Stored items
__________

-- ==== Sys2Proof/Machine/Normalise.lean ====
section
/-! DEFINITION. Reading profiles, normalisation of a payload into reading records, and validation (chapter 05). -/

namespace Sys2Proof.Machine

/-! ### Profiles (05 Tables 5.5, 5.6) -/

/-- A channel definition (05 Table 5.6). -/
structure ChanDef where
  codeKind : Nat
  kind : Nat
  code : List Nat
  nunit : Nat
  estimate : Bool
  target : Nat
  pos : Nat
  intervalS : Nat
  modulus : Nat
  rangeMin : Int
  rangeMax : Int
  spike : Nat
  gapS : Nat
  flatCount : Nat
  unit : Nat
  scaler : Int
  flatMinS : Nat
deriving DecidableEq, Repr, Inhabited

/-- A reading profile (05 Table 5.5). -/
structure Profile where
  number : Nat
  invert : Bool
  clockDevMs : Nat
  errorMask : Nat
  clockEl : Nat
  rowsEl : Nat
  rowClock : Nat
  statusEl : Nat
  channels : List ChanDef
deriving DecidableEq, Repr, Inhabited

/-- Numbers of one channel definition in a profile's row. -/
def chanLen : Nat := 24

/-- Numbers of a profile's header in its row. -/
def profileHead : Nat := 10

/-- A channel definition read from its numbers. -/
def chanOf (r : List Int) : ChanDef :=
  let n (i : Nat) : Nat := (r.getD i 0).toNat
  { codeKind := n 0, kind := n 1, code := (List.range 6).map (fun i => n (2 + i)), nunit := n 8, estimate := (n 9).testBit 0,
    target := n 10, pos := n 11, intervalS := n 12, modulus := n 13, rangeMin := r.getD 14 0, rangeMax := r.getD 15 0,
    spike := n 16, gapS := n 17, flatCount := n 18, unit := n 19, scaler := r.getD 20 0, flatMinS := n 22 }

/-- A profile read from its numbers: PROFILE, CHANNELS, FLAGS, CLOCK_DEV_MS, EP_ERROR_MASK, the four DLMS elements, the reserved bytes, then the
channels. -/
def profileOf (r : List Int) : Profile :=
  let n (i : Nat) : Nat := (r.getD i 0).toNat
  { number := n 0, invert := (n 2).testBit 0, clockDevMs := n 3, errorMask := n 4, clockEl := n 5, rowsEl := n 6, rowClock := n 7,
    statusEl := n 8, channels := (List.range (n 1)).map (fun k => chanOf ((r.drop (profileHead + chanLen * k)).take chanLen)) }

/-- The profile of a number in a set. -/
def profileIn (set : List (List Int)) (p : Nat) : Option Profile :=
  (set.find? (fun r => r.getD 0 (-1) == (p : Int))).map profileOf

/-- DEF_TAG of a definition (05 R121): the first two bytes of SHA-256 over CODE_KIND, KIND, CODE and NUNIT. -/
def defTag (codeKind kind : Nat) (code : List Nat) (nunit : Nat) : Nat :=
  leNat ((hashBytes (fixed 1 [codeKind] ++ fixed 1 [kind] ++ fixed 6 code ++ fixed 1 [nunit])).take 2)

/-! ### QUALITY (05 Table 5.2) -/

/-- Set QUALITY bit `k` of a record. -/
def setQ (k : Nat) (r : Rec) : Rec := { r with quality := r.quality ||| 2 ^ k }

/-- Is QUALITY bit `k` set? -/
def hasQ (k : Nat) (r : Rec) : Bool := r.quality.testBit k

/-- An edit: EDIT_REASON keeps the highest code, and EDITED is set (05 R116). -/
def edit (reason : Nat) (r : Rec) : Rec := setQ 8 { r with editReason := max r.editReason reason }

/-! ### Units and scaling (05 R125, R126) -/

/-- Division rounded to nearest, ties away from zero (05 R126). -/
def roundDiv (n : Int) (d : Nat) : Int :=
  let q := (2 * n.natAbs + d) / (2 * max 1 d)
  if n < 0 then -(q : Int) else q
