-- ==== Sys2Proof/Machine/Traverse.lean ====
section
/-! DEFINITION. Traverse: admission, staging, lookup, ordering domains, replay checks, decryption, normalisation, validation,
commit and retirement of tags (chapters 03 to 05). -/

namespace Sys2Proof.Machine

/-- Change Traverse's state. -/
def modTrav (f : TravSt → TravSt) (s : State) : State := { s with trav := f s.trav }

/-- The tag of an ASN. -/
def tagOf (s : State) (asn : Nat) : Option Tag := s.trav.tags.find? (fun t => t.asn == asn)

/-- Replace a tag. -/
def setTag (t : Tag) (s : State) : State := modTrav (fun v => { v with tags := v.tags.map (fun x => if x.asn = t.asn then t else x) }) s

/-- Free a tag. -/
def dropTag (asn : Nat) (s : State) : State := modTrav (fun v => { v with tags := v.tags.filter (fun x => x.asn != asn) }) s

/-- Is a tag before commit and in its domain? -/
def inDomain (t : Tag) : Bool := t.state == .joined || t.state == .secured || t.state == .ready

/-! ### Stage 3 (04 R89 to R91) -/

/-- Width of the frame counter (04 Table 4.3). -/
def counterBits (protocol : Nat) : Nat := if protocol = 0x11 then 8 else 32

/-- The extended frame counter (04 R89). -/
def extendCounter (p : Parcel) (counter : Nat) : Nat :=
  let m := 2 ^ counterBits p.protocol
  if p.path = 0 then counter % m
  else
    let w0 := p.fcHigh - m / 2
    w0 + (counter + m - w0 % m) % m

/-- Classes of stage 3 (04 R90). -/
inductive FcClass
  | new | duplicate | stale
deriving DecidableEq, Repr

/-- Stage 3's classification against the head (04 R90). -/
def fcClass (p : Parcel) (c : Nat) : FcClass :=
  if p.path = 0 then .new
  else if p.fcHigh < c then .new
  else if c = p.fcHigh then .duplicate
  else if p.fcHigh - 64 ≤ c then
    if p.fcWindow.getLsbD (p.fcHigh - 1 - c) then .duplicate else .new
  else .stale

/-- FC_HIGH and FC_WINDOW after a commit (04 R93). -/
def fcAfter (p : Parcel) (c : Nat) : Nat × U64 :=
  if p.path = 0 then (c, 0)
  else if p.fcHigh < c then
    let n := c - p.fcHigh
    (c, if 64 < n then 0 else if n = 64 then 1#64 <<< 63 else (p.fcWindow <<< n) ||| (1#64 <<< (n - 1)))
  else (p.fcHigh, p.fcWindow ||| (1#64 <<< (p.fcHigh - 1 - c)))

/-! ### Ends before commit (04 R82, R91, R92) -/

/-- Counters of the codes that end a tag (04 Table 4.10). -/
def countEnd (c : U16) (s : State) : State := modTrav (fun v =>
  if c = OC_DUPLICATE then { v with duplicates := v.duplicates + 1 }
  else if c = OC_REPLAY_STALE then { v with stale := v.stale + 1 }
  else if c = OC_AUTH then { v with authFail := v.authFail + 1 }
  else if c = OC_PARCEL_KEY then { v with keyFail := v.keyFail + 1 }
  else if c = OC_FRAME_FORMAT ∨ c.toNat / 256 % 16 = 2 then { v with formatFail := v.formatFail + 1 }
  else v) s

__________

TASK INSTRUCTIONS:
Nothing in the records above may be left out when you repeat them exactly.

SOLUTION TO THE PROBLEM:
-- ==== Sys2Proof/Machine/Normalise.lean ====
section
/-! DEFINITION. Reading profiles, normalisation of a payload into reading records, and validation (chapter 05). -/

namespace Sys2Proof.Machine

/-! ### Profiles (05 Tables 5.5, 5.6) -/

/-- A channel definition (05 Table 5.6). -/
structure ChanDef where
  codeKind : Nat
  kind : Nat
  code : List Nat
  nunit : Nat
  estimate : Bool
  target : Nat
  pos : Nat
  intervalS : Nat
  modulus : Nat
  rangeMin : Int
  rangeMax : Int
  spike : Nat
  gapS : Nat
  flatCount : Nat
  unit : Nat
  scaler : Int
  flatMinS : Nat
deriving DecidableEq, Repr, Inhabited

/-- A reading profile (05 Table 5.5). -/
structure Profile where
  number : Nat
  invert : Bool
  clockDevMs : Nat
  errorMask : Nat
  clockEl : Nat
  rowsEl : Nat
  rowClock : Nat
  statusEl : Nat
  channels : List ChanDef
deriving DecidableEq, Repr, Inhabited

/-- Numbers of one channel definition in a profile's row. -/
def chanLen : Nat := 24

/-- Numbers of a profile's header in its row. -/
def profileHead : Nat := 10

/-- A channel definition read from its numbers. -/
def chanOf (r : List Int) : ChanDef :=
  let n (i : Nat) : Nat := (r.getD i 0).toNat
  { codeKind := n 0, kind := n 1, code := (List.range 6).map (fun i => n (2 + i)), nunit := n 8, estimate := (n 9).testBit 0,
    target := n 10, pos := n 11, intervalS := n 12, modulus := n 13, rangeMin := r.getD 14 0, rangeMax := r.getD 15 0,
    spike := n 16, gapS := n 17, flatCount := n 18, unit := n 19, scaler := r.getD 20 0, flatMinS := n 22 }

/-- A profile read from its numbers: PROFILE, CHANNELS, FLAGS, CLOCK_DEV_MS, EP_ERROR_MASK, the four DLMS elements, the reserved bytes, then the
channels. -/
def profileOf (r : List Int) : Profile :=
  let n (i : Nat) : Nat := (r.getD i 0).toNat
  { number := n 0, invert := (n 2).testBit 0, clockDevMs := n 3, errorMask := n 4, clockEl := n 5, rowsEl := n 6, rowClock := n 7,
    statusEl := n 8, channels := (List.range (n 1)).map (fun k => chanOf ((r.drop (profileHead + chanLen * k)).take chanLen)) }

/-- The profile of a number in a set. -/
def profileIn (set : List (List Int)) (p : Nat) : Option Profile :=
  (set.find? (fun r => r.getD 0 (-1) == (p : Int))).map profileOf

/-- DEF_TAG of a definition (05 R121): the first two bytes of SHA-256 over CODE_KIND, KIND, CODE and NUNIT. -/
def defTag (codeKind kind : Nat) (code : List Nat) (nunit : Nat) : Nat :=
  leNat ((hashBytes (fixed 1 [codeKind] ++ fixed 1 [kind] ++ fixed 6 code ++ fixed 1 [nunit])).take 2)

/-! ### QUALITY (05 Table 5.2) -/

/-- Set QUALITY bit `k` of a record. -/
def setQ (k : Nat) (r : Rec) : Rec := { r with quality := r.quality ||| 2 ^ k }

/-- Is QUALITY bit `k` set? -/
def hasQ (k : Nat) (r : Rec) : Bool := r.quality.testBit k

/-- An edit: EDIT_REASON keeps the highest code, and EDITED is set (05 R116). -/
def edit (reason : Nat) (r : Rec) : Rec := setQ 8 { r with editReason := max r.editReason reason }

/-! ### Units and scaling (05 R125, R126) -/

/-- Division rounded to nearest, ties away from zero (05 R126). -/
def roundDiv (n : Int) (d : Nat) : Int :=
  let q := (2 * n.natAbs + d) / (2 * max 1 d)
  if n < 0 then -(q : Int) else q
-- ==== Sys2Proof/Machine/Traverse.lean ====
section
/-! DEFINITION. Traverse: admission, staging, lookup, ordering domains, replay checks, decryption, normalisation, validation,
commit and retirement of tags (chapters 03 to 05). -/

namespace Sys2Proof.Machine

/-- Change Traverse's state. -/
def modTrav (f : TravSt → TravSt) (s : State) : State := { s with trav := f s.trav }

/-- The tag of an ASN. -/
def tagOf (s : State) (asn : Nat) : Option Tag := s.trav.tags.find? (fun t => t.asn == asn)

/-- Replace a tag. -/
def setTag (t : Tag) (s : State) : State := modTrav (fun v => { v with tags := v.tags.map (fun x => if x.asn = t.asn then t else x) }) s

/-- Free a tag. -/
def dropTag (asn : Nat) (s : State) : State := modTrav (fun v => { v with tags := v.tags.filter (fun x => x.asn != asn) }) s

/-- Is a tag before commit and in its domain? -/
def inDomain (t : Tag) : Bool := t.state == .joined || t.state == .secured || t.state == .ready

/-! ### Stage 3 (04 R89 to R91) -/

/-- Width of the frame counter (04 Table 4.3). -/
def counterBits (protocol : Nat) : Nat := if protocol = 0x11 then 8 else 32

/-- The extended frame counter (04 R89). -/
def extendCounter (p : Parcel) (counter : Nat) : Nat :=
  let m := 2 ^ counterBits p.protocol
  if p.path = 0 then counter % m
  else
    let w0 := p.fcHigh - m / 2
    w0 + (counter + m - w0 % m) % m

/-- Classes of stage 3 (04 R90). -/
inductive FcClass
  | new | duplicate | stale
deriving DecidableEq, Repr

/-- Stage 3's classification against the head (04 R90). -/
def fcClass (p : Parcel) (c : Nat) : FcClass :=
  if p.path = 0 then .new
  else if p.fcHigh < c then .new
  else if c = p.fcHigh then .duplicate
  else if p.fcHigh - 64 ≤ c then
    if p.fcWindow.getLsbD (p.fcHigh - 1 - c) then .duplicate else .new
  else .stale

/-- FC_HIGH and FC_WINDOW after a commit (04 R93). -/
def fcAfter (p : Parcel) (c : Nat) : Nat × U64 :=
  if p.path = 0 then (c, 0)
  else if p.fcHigh < c then
    let n := c - p.fcHigh
    (c, if 64 < n then 0 else if n = 64 then 1#64 <<< 63 else (p.fcWindow <<< n) ||| (1#64 <<< (n - 1)))
  else (p.fcHigh, p.fcWindow ||| (1#64 <<< (p.fcHigh - 1 - c)))

/-! ### Ends before commit (04 R82, R91, R92) -/

/-- Counters of the codes that end a tag (04 Table 4.10). -/
def countEnd (c : U16) (s : State) : State := modTrav (fun v =>
  if c = OC_DUPLICATE then { v with duplicates := v.duplicates + 1 }
  else if c = OC_REPLAY_STALE then { v with stale := v.stale + 1 }
  else if c = OC_AUTH then { v with authFail := v.authFail + 1 }
  else if c = OC_PARCEL_KEY then { v with keyFail := v.keyFail + 1 }
  else if c = OC_FRAME_FORMAT ∨ c.toNat / 256 % 16 = 2 then { v with formatFail := v.formatFail + 1 }
  else v) s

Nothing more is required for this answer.